** Goal of the exercise **
Exactly retype the lines of the material from its first line to the line with "delivering tag c (s.ports[p].outstanding", including both.

** Records for the exercise **
──────

theorem State.filter_admitted (standing : Standing) (ha : s.admits p tag) :
    (s.ports[p].outstanding ++ [(⟨tag, standing⟩ : Outstanding)]).filter (fun o => o.tag ≠ tag)
        = s.ports[p].outstanding := by
  obtain ⟨-, -, -, free, -⟩ := ha
  rw [List.filter_append, List.filter_eq_self.mpr (by simpa using free)]
  simp

theorem State.delivering_admitted (standing : Standing) (ha : s.admits p tag) :
    delivering tag c (s.ports[p].outstanding ++ [⟨tag, standing⟩])
      = s.ports[p].outstanding ++ [⟨tag, .delivering c⟩] := by
  obtain ⟨-, -, -, free, -⟩ := ha
  have kept : delivering tag c s.ports[p].outstanding = s.ports[p].outstanding :=
    (List.map_congr_left fun o ho => if_neg (free o ho)).trans (List.map_id' _)
  rw [delivering, List.map_append]
  exact congrArg₂ _ kept (by simp)

end

end Sys2Proof.Machine
end

section
/-! PROOFS. The request held behind a fetch. -/

open Sys2Proof Sys2Proof.Machine
namespace Sys2Proof.Machine

/-! ## The request held behind a fetch (R156) -/

section
variable {s : State} {p r : PortId} {c : CursorId} {tag : Byte}

/-- No request of a port is held behind a cursor. -/
def State.noneHeld (s : State) (p : PortId) (c : CursorId) : Prop :=
  ∀ o ∈ s.ports[p].outstanding, o.standing.cursor = some c → o.standing.held = false

theorem State.takeHeld_taken (k : Nat) (h : s.cursorTaken p c = true) : State.takeHeld p c k s = s := by
  cases k with
  | zero => rfl
  | succ k => rw [State.takeHeld, if_pos h]

theorem State.takeHeld_noneHeld (k : Nat) (h : s.noneHeld p c) : State.takeHeld p c k s = s := by
  cases k with
  | zero => rfl
  | succ k =>
    have first : s.firstHeld p c = none := by
      rw [State.firstHeld, List.find?_eq_none]
      intro o ho hc
      rw [Bool.and_eq_true, decide_eq_true_iff] at hc
      rw [h o ho hc.1] at hc
      cases hc.2
    rw [State.takeHeld, first, ite_self]

/-- The one request of a port that names a cursor is held: it is taken first. -/
theorem State.takeHeld_first {o : Outstanding} (k : Nat) (hm : o ∈ s.ports[p].outstanding)
    (hc : o.standing.cursor = some c) (hh : o.standing.held = true)
    (ho : ∀ o' ∈ s.ports[p].outstanding, o'.standing.cursor = some c → o' = o) :
    State.takeHeld p c (k + 1) s = State.takeHeld p c k (s.takeHeldRequest p o) := by
  have taken : s.cursorTaken p c = false := by
    rw [State.cursorTaken, List.any_eq_false]
    intro o' ho' h
    rw [Bool.and_eq_true, decide_eq_true_iff] at h
    rw [ho o' ho' h.1, hh] at h
    cases h.2
  obtain ⟨o', first⟩ : ∃ o', s.firstHeld p c = some o' := by
    rw [← Option.isSome_iff_exists, State.firstHeld, List.find?_isSome]
    exact ⟨o, hm, by simp [hc, hh]⟩
  have named := List.find?_some first
  rw [Bool.and_eq_true, decide_eq_true_iff] at named
  obtain rfl := ho o' (List.mem_of_find?_eq_some first) named.1
  rw [State.takeHeld, taken, first]
  rfl

/-! ## Nothing is held behind the cursor once the held request is taken -/

theorem State.noneHeld_form (status : Status) (body : ReplyBody) {entries : List Outstanding} (h : s.noneHeld p c)
    (he : ∀ o ∈ entries, o.standing.held = false) : (s.form r tag status body entries).noneHeld p c := by
  intro o ho hc
  rcases State.mem_form ho with ho | ⟨-, ho⟩
  · exact h o ho hc
  · exact he o ho

theorem State.noneHeld_reply (status : Status) (body : ReplyBody) (h : s.noneHeld p c) :
    (s.reply r tag status body).noneHeld p c :=
  State.noneHeld_form status body h (by simp [Standing.held])

theorem State.noneHeld_freeTag (h : s.noneHeld p c) : (s.freeTag r tag).noneHeld p c :=
  fun o ho => h o (State.mem_freeTag ho).1

theorem State.noneHeld_setStanding {standing : Standing} (h : s.noneHeld p c) (hs : standing.held = false) :
    (s.setStanding r tag standing).noneHeld p c := by
  intro o ho hc
  rcases State.mem_setStanding ho with ho | ⟨-, rfl, -⟩
  · exact h o ho hc
  · exact hs

theorem State.noneHeld_answer (status : Status) (body : ReplyBody) (h : s.noneHeld p c) :
    (s.answer r tag status body).noneHeld p c := by
  rcases s.answer_cases r tag status body with ⟨-, e⟩ | ⟨-, e⟩ <;> rw [e]
  · exact State.noneHeld_reply status body (State.noneHeld_freeTag h)
  · exact State.noneHeld_form status body h (by simp)

variable {w : Cursor} {os : List Outstanding} {limit : Nat} {ds : List Delivered}

theorem State.noneHeld_withFetch (h : ∀ o ∈ os, o.standing.cursor = some c → o.standing.held = false) :
    (s.withFetch p c w os).noneHeld p c := by
  intro o ho
  rw [State.ports_withFetch] at ho
  exact h o ho

theorem State.noneHeld_answerFetch (status : Status) (skipped : Nat) (h : s.noneHeld p c) :
    (s.answerFetch c status skipped).noneHeld p c := by
  rw [State.answerFetch]
  split
  · split
    · exact State.noneHeld_form status _ (State.noneHeld_setStanding h rfl) (by simp)
    · exact State.noneHeld_answer status _ h
  · exact h

theorem State.noneHeld_serveFetch (h : s.noneHeld p c) : (s.serveFetch c).1.noneHeld p c := by
  rw [State.serveFetch]
  split
  · exact h
  · split
    · exact State.noneHeld_answerFetch _ 0 h
    · next n _ _ _ =>
      intro o ho
      rw [(State.askRead_quiet _ c n).requests p] at ho
      exact h o ho

theorem State.noneHeld_takeFetch (count : Nat) (h : s.noneHeld p c) : (s.takeFetch p tag c count).1.noneHeld p c := by
  rw [State.takeFetch_eq count rfl]
  refine State.noneHeld_serveFetch (State.noneHeld_withFetch fun o ho hc => ?_)
  rcases List.mem_append.mp ho with ho | ho
  · exact h o ho hc
  · rw [List.mem_singleton.mp ho]
    rfl

theorem State.noneHeld_freeCursorOf (h : s.noneHeld p c) : (s.freeCursorOf c).noneHeld p c := by
  intro o ho
  rw [State.outstanding_freeCursorOf] at ho
  exact h o ho

theorem State.noneHeld_takeHeldRequest {o : Outstanding} (h : (s.freeTag p o.tag).noneHeld p c)
    (ho : o.standing.cursor = some c) : (s.takeHeldRequest p o).noneHeld p c := by
  rw [State.takeHeldRequest]
  split
  · exact State.noneHeld_reply _ _ h
  · split
    · next d n hs =>
      rw [hs] at ho
      obtain rfl : d = c := Option.some.inj ho
      split
      · exact State.noneHeld_takeFetch _ h
      · exact State.noneHeld_reply _ _ h
    · next d hs =>
      rw [hs] at ho
      obtain rfl : d = c := Option.some.inj ho
      split
      · exact State.noneHeld_reply _ _ (State.noneHeld_freeCursorOf h)
      · exact State.noneHeld_reply _ _ h
    · exact h

/-- The one request of a port that names a cursor is held: it is taken, and no more. -/
theorem State.takeHeld_one {o : Outstanding} (hm : o ∈ s.ports[p].outstanding) (hc : o.standing.cursor = some c)
    (hh : o.standing.held = true) (ho : ∀ o' ∈ s.ports[p].outstanding, o'.standing.cursor = some c → o' = o) :
    State.takeHeld p c 8 s = s.takeHeldRequest p o := by
  have rest : (s.freeTag p o.tag).noneHeld p c := by
    intro o' ho' hc'
    obtain ⟨hmem, htag⟩ := State.mem_freeTag ho'
    exact absurd (congrArg Outstanding.tag (ho o' hmem hc')) (htag rfl)
  rw [State.takeHeld_first 7 hm hc hh ho, State.takeHeld_noneHeld 7 (State.noneHeld_takeHeldRequest rest hc)]

/-! ## A held request is taken as it would be at its arrival -/

/-- A request of a port that may be held behind a cursor, and where its outstanding entry then stands. -/
def heldRequest (o : ByteOrder) (p : PortId) (tag : Byte) (c : CursorId) (standing : Standing) (request : Instr) :
    Prop :=
  (∃ count, standing = .heldFetch c (wire16 o count) ∧ request = .fetchRecords p tag (BitVec.ofNat 8 c.val) count)
    ∨ (standing = .heldClose c ∧ request = .closeCursor p tag (BitVec.ofNat 8 c.val))

section
variable {standing : Standing} {request : Instr} (h : heldRequest (s.byteOrder p) p tag c standing request)
include h

theorem heldRequest_cursor : standing.cursor = some c := by
  rcases h with ⟨count, rfl, -⟩ | ⟨rfl, -⟩ <;> rfl

theorem heldRequest_held : standing.held = true := by
  rcases h with ⟨count, rfl, -⟩ | ⟨rfl, -⟩ <;> rfl

theorem exec_heldRequest (ha : (s.freeTag p tag).admits p tag) (hr : (s.roles p).retrieve = true)
    (hb : (s.freeTag p tag).cursorBusy p c = false) (ho : s.ownsCursor p c = true) :
    exec request (s.freeTag p tag) = .next (s.takeHeldRequest p ⟨tag, standing⟩) := by
  have roles : ((s.freeTag p tag).roles p).retrieve = true := hr
  have owns : (s.freeTag p tag).ownsCursor p c = true := ho
  rw [State.takeHeldRequest]
  rcases h with ⟨count, rfl, rfl⟩ | ⟨rfl, rfl⟩
  · rw [exec_fetchRecords ha, State.nameCursor_taken roles hb owns]
    simp only [roles, owns, Bool.not_true, Bool.false_eq_true, if_false, if_true]
    rfl
  · rw [exec_closeCursor_owned ha roles hb owns]
    simp only [roles, owns, Bool.not_true, Bool.false_eq_true, if_false, if_true]

/-- The request held behind a cursor whose fetch has ended is taken (R156). -/
theorem takeHeld_heldRequest (hm : ⟨tag, standing⟩ ∈ s.ports[p].outstanding)
    (honly : ∀ o ∈ s.ports[p].outstanding, o.standing.cursor = some c → o = ⟨tag, standing⟩)
    (hlen : s.ports[p].outstanding.length ≤ 8) (hp : s.powered = true) (hu : s.ports[p].up = true)
    (hk : s.controller = .ready) (hl : s.resetLow = false) (hr : (s.roles p).retrieve = true)
    (ho : s.ownsCursor p c = true) :
    exec request (s.freeTag p tag) = .next (State.takeHeld p c 8 s) := by
  have port : (s.freeTag p tag).ports[p]
      = { s.ports[p] with outstanding := s.ports[p].outstanding.filter (fun o => o.tag ≠ tag) } := getElem_set_fin ..
  have admits : (s.freeTag p tag).admits p tag := by
    have fewer : (s.ports[p].outstanding.filter (fun o => o.tag ≠ tag)).length < s.ports[p].outstanding.length :=
      List.length_filter_lt_length_iff_exists.mpr ⟨_, hm, by simp⟩
    refine ⟨hp, ?_, ?_, s.tagFree_freeTag p tag, hk, hl⟩
    · rw [port]
      exact hu
    · rw [port]
      exact fewer.trans_le hlen
  have idle : (s.freeTag p tag).cursorBusy p c = false := by
    rw [← Bool.not_eq_true, State.cursorBusy_iff]
    rintro ⟨o, hmem, hc⟩
    obtain ⟨hmem, htag⟩ := State.mem_freeTag hmem
    exact htag rfl (congrArg Outstanding.tag (honly o hmem hc))
  rw [State.takeHeld_one hm (heldRequest_cursor h) (heldRequest_held h) honly, exec_heldRequest h admits hr idle ho]

end

end

end Sys2Proof.Machine
end

section
/-! PROOFS. FETCH RECORDS, the sending of its reply, and the retrieval read. -/

open Sys2Proof Sys2Proof.Machine
namespace Sys2Proof.Machine

/-! ## FETCH RECORDS of an idle cursor -/

section
variable {s : State} {p : PortId} {c : CursorId} {tag : Byte} {u v w : Cursor} {n m limit room : Nat}
  {os : List Outstanding} {rs : List CallRecord} {ds gs : List Delivered} {status : Status}

theorem State.cursorRounding_file {i : Nat} {f : File} (hi : u.fileIndex = some i) (hf : s.file i = some f) :
    s.cursorRounding u = f.rounding := by
  simp only [State.cursorRounding, hi, Option.bind_some, hf]

/-- Gathering looks at no port and at no cursor in the table. -/
theorem State.gather_withFetch : (s.withFetch p c w os).gather room u ds = s.gather room u ds := by
  induction room generalizing u ds with
  | zero => rfl
  | succ room ih =>
    rw [State.gather, State.gather]
    split
    · rfl
    · rfl
    · split
      · exact ih
      · exact ih

theorem State.advanced_fetching (k : Nat) :
    s.advanced (u.fetching tag limit) n rs k = (s.advanced u n rs k).fetching tag limit := by
  by_cases h : k < s.recordsLeft u n
  · rw [show s.advanced u n rs k = _ from if_pos h]
    exact if_pos h
  · rw [show s.advanced u n rs k = _ from if_neg h]
    exact if_neg h

theorem State.advanced_loaded (k : Nat) :
    s.advanced { u with read := none, loaded := some rs } n rs k = { s.advanced u n rs k with read := none } := by
  by_cases h : k < s.recordsLeft u n
  · rw [show s.advanced u n rs k = _ from if_pos h]
    exact if_pos h
  · rw [show s.advanced u n rs k = _ from if_neg h]
    exact if_neg h

theorem State.owner_advanced (k : Nat) : (s.advanced u n rs k).owner = u.owner := by
  rw [State.advanced]
  split <;> rfl

theorem State.isOpen_advanced (k : Nat) : (s.advanced u n rs k).isOpen = u.isOpen := by
  rw [State.advanced]
  split <;> rfl

theorem exec_fetchRecords_serves {count : Wire16} (ha : s.admits p tag) (hr : (s.roles p).retrieve = true)
    (hb : s.cursorBusy p c = false) (ho : s.ownsCursor p c = true) (hu : s.cursors[c] = u) :
    exec (.fetchRecords p tag (BitVec.ofNat 8 c.val) count) s
      = .next ((s.withFetch p c (u.fetching tag (min (wire16 (s.byteOrder p) count) 64))
          (s.ports[p].outstanding ++ [⟨tag, .fetching c⟩])).serveFetch c).1 := by
  rw [exec_fetchRecords ha, State.nameCursor_taken hr hb ho, State.takeFetch_eq _ hu]

/-- What taking a fetch comes to once nothing more can be gathered, by the port's line. -/
theorem State.served_finished (ha : s.admits p tag) (hv : v.owner = some p)
    (hg : s.gather limit (u.fetching tag limit) [] = .finished status (v.fetching tag limit) ds) :
    (s.ports[p].lineBusy = false →
      ((s.withFetch p c (u.fetching tag limit) (s.ports[p].outstanding ++ [⟨tag, .fetching c⟩])).serveFetch c).1
        = ({ s with cursors := s.cursors.set c (s.fetchEnded p v) } : State).reply p tag status
            (.records ds 0 v.nextOrdinal))
      ∧ (s.ports[p].lineBusy = true →
        ((s.withFetch p c (u.fetching tag limit) (s.ports[p].outstanding ++ [⟨tag, .fetching c⟩])).serveFetch c).1
          = s.fetchFormed p c { v with idle := .stopped, fetch := some ⟨tag, limit, ds⟩ }
              (s.ports[p].outstanding ++ [⟨tag, .delivering c⟩]) tag status (.records ds 0 v.nextOrdinal)) := by
  rw [State.serveFetch_finished rfl (State.gather_withFetch.trans hg)]
  refine ⟨fun hl => ?_, fun hl => ?_⟩
  · have table : s.withFetch p c (s.fetchEnded p v) s.ports[p].outstanding
        = { s with cursors := s.cursors.set c (s.fetchEnded p v) } := by
      rw [State.withFetch, set_getElem_fin]
    rw [State.answerFetch_free (standing := .fetching c) (by exact hv) rfl (by simp) hl, State.filter_admitted _ ha,
      ← table]
    rfl
  · rw [State.answerFetch_busy (by exact hv) rfl hl, State.delivering_admitted _ ha]
    rfl

/-- What taking a fetch comes to that must enter a segment: its read is asked for. -/
theorem State.served_enters
    (hg : s.gather limit (u.fetching tag limit) [] = .enter m (v.fetching tag limit) ds) :
    ((s.withFetch p c (u.fetching tag limit) os).serveFetch c).1
      = (s.readQueued p c { v with idle := .stopped, fetch := some ⟨tag, limit, ds⟩ } os m).startStore := by
  rw [State.serveFetch_enters rfl (State.gather_withFetch.trans hg)]
  rfl

/-! ## The reply of a waiting fetch is sent -/

/-- A state in which the replies that waited on a port's line have left, and a cursor's fetch ended with them. -/
def State.fetchSent (s : State) (p : PortId) (c : CursorId) (left : List Outstanding) : State :=
  { s with
    replies := s.replies ++ s.ports[p].unsent
    ports := s.ports.set p { s.ports[p] with outstanding := left, unsent := [] }
    cursors := s.cursors.set c (s.fetchEnded p s.cursors[c]) }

──────

** Reply **
theorem State.filter_admitted (standing : Standing) (ha : s.admits p tag) :
    (s.ports[p].outstanding ++ [(⟨tag, standing⟩ : Outstanding)]).filter (fun o => o.tag ≠ tag)
        = s.ports[p].outstanding := by
  obtain ⟨-, -, -, free, -⟩ := ha
  rw [List.filter_append, List.filter_eq_self.mpr (by simpa using free)]
  simp

theorem State.delivering_admitted (standing : Standing) (ha : s.admits p tag) :
    delivering tag c (s.ports[p].outstanding ++ [⟨tag, standing⟩])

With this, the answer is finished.